■ PROBLEM DESCRIPTION: Repeat exactly, and only, the lines below starting at the line that contains "three cases. -/" and ending at the line that contains "case swc rs b off =>", inclusive of both.

■ DATA PROVIDED:
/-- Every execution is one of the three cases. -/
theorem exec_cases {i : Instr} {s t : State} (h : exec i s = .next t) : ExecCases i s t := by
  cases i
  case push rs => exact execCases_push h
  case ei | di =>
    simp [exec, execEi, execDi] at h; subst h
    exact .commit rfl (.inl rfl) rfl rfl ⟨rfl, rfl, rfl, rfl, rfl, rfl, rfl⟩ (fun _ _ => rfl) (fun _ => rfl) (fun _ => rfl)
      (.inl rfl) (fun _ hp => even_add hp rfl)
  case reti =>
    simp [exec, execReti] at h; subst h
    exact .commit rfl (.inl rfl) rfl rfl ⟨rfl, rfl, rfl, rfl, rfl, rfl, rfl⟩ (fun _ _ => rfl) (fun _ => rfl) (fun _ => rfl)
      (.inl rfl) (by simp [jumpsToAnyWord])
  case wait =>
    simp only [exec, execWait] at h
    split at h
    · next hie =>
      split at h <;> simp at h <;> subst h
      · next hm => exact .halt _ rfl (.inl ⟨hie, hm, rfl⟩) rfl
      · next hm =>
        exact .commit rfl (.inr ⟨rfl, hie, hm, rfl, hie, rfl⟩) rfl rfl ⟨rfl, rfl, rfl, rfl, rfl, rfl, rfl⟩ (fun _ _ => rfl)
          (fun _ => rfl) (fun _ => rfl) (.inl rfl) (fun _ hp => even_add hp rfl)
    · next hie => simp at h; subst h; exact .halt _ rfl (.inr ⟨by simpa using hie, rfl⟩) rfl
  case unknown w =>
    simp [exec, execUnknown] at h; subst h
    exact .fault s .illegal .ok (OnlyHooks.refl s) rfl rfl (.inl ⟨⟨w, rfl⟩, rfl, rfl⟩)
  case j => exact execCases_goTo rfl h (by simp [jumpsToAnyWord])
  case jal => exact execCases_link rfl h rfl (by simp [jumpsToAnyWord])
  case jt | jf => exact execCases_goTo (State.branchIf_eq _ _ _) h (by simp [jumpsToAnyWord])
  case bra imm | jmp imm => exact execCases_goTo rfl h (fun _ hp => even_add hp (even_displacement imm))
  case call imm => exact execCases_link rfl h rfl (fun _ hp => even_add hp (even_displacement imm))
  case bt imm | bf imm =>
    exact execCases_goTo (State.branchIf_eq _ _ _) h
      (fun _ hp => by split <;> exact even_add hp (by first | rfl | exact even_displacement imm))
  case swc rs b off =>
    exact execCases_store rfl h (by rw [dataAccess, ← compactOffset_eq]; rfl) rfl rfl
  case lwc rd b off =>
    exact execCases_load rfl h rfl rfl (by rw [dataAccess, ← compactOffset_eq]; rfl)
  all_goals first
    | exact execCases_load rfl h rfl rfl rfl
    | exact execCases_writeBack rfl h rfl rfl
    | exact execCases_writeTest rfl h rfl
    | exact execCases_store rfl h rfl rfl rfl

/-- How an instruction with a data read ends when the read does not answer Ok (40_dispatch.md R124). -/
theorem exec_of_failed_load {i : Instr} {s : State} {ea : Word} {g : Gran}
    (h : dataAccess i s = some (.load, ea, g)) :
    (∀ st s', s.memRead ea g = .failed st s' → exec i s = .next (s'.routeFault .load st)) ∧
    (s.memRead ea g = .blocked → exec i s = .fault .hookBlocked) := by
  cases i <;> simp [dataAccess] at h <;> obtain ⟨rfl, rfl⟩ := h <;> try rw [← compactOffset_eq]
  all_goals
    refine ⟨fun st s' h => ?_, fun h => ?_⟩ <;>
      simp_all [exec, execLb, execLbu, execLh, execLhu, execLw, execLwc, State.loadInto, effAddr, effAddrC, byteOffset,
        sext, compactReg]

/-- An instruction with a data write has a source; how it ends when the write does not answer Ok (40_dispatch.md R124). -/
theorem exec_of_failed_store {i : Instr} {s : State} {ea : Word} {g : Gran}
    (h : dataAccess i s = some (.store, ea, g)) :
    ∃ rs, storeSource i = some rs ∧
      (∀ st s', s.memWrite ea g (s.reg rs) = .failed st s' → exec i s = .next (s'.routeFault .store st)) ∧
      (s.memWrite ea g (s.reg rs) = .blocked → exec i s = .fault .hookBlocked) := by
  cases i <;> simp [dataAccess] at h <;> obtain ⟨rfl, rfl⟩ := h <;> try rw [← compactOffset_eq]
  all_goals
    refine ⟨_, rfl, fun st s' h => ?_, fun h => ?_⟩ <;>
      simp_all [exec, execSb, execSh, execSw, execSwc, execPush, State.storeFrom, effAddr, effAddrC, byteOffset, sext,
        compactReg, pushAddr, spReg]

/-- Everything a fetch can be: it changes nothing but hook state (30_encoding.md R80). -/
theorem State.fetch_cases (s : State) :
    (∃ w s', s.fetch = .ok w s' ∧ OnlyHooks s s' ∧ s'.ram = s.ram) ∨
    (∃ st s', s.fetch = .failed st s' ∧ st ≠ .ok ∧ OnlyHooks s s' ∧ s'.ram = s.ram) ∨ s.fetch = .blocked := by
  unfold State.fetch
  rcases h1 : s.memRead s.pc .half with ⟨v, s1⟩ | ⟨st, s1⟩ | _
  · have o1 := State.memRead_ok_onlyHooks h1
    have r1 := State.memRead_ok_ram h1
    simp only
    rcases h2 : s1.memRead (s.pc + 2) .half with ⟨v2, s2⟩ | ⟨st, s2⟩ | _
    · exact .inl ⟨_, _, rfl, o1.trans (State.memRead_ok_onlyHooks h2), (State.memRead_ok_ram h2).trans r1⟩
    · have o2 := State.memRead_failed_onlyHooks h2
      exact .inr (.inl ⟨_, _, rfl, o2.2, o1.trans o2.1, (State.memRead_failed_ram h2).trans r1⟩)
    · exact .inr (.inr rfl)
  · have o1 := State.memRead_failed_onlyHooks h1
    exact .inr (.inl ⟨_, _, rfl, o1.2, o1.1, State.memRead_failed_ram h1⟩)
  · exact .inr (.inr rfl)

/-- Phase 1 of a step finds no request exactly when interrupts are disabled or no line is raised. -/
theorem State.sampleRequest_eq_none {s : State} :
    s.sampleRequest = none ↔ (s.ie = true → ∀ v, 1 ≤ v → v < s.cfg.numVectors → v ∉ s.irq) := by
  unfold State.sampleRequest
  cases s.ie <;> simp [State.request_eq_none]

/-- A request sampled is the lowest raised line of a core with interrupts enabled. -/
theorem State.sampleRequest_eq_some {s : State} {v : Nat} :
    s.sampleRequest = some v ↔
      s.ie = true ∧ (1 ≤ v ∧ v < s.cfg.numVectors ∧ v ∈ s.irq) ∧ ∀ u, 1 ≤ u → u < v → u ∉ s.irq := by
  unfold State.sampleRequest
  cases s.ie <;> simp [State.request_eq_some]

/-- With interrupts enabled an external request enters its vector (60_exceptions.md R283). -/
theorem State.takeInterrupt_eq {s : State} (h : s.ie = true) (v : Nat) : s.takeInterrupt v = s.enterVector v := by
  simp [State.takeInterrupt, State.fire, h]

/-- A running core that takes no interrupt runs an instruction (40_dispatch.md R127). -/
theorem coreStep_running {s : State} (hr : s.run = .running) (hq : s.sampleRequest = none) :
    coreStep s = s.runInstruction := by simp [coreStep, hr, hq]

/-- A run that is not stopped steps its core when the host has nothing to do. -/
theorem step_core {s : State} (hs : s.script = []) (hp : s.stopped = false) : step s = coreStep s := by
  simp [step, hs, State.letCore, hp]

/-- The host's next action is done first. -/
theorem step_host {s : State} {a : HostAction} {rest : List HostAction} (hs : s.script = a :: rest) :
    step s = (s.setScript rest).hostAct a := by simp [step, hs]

--

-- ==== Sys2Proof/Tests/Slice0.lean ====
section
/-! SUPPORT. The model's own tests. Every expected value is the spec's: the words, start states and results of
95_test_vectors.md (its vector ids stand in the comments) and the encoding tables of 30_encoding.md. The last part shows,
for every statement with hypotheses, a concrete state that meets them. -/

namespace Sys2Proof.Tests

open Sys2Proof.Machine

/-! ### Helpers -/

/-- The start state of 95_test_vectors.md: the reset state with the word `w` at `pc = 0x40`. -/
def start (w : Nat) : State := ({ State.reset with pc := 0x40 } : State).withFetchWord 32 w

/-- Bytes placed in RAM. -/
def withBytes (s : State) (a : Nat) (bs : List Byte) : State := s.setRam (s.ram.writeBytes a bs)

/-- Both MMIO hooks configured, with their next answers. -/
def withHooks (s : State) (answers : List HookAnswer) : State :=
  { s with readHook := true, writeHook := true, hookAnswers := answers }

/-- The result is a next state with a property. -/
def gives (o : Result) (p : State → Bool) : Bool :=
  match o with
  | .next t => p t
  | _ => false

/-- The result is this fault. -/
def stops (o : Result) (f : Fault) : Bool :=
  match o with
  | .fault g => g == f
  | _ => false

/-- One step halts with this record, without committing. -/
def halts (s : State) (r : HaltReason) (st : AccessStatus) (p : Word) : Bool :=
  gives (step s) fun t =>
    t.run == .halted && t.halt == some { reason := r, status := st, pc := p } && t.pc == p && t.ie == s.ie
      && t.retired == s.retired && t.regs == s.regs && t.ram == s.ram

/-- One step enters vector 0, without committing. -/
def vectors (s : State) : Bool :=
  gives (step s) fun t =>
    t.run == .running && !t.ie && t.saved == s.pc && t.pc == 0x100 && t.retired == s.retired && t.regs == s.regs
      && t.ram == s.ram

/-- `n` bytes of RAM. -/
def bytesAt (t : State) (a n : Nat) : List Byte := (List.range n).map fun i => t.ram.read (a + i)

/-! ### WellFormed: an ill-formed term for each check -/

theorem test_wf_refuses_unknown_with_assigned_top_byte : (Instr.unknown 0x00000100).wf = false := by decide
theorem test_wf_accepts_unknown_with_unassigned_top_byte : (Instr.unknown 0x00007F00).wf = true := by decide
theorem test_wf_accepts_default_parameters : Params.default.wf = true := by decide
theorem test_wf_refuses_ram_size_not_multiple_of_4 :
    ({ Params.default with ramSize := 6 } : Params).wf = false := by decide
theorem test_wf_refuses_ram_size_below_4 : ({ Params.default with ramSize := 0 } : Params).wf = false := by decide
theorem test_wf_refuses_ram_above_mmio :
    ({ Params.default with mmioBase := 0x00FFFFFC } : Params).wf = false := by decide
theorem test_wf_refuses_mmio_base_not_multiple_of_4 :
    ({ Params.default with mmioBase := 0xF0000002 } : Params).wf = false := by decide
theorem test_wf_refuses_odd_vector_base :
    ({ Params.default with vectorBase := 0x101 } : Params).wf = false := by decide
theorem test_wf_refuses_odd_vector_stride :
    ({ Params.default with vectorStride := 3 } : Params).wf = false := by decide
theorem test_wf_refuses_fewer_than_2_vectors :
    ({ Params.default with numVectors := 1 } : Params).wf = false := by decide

■ RESPONSE TO THE TASK:
/-- Every execution is one of the three cases. -/
theorem exec_cases {i : Instr} {s t : State} (h : exec i s = .next t) : ExecCases i s t := by
  cases i
  case push rs => exact execCases_push h
  case ei | di =>
    simp [exec, execEi, execDi] at h; subst h
    exact .commit rfl (.inl rfl) rfl rfl ⟨rfl, rfl, rfl, rfl, rfl, rfl, rfl⟩ (fun _ _ => rfl) (fun _ => rfl) (fun _ => rfl)
      (.inl rfl) (fun _ hp => even_add hp rfl)
  case reti =>
    simp [exec, execReti] at h; subst h
    exact .commit rfl (.inl rfl) rfl rfl ⟨rfl, rfl, rfl, rfl, rfl, rfl, rfl⟩ (fun _ _ => rfl) (fun _ => rfl) (fun _ => rfl)
      (.inl rfl) (by simp [jumpsToAnyWord])
  case wait =>
    simp only [exec, execWait] at h
    split at h
    · next hie =>
      split at h <;> simp at h <;> subst h
      · next hm => exact .halt _ rfl (.inl ⟨hie, hm, rfl⟩) rfl
      · next hm =>
        exact .commit rfl (.inr ⟨rfl, hie, hm, rfl, hie, rfl⟩) rfl rfl ⟨rfl, rfl, rfl, rfl, rfl, rfl, rfl⟩ (fun _ _ => rfl)
          (fun _ => rfl) (fun _ => rfl) (.inl rfl) (fun _ hp => even_add hp rfl)
    · next hie => simp at h; subst h; exact .halt _ rfl (.inr ⟨by simpa using hie, rfl⟩) rfl
  case unknown w =>
    simp [exec, execUnknown] at h; subst h
    exact .fault s .illegal .ok (OnlyHooks.refl s) rfl rfl (.inl ⟨⟨w, rfl⟩, rfl, rfl⟩)
  case j => exact execCases_goTo rfl h (by simp [jumpsToAnyWord])
  case jal => exact execCases_link rfl h rfl (by simp [jumpsToAnyWord])
  case jt | jf => exact execCases_goTo (State.branchIf_eq _ _ _) h (by simp [jumpsToAnyWord])
  case bra imm | jmp imm => exact execCases_goTo rfl h (fun _ hp => even_add hp (even_displacement imm))
  case call imm => exact execCases_link rfl h rfl (fun _ hp => even_add hp (even_displacement imm))
  case bt imm | bf imm =>
    exact execCases_goTo (State.branchIf_eq _ _ _) h
      (fun _ hp => by split <;> exact even_add hp (by first | rfl | exact even_displacement imm))
  case swc rs b off =>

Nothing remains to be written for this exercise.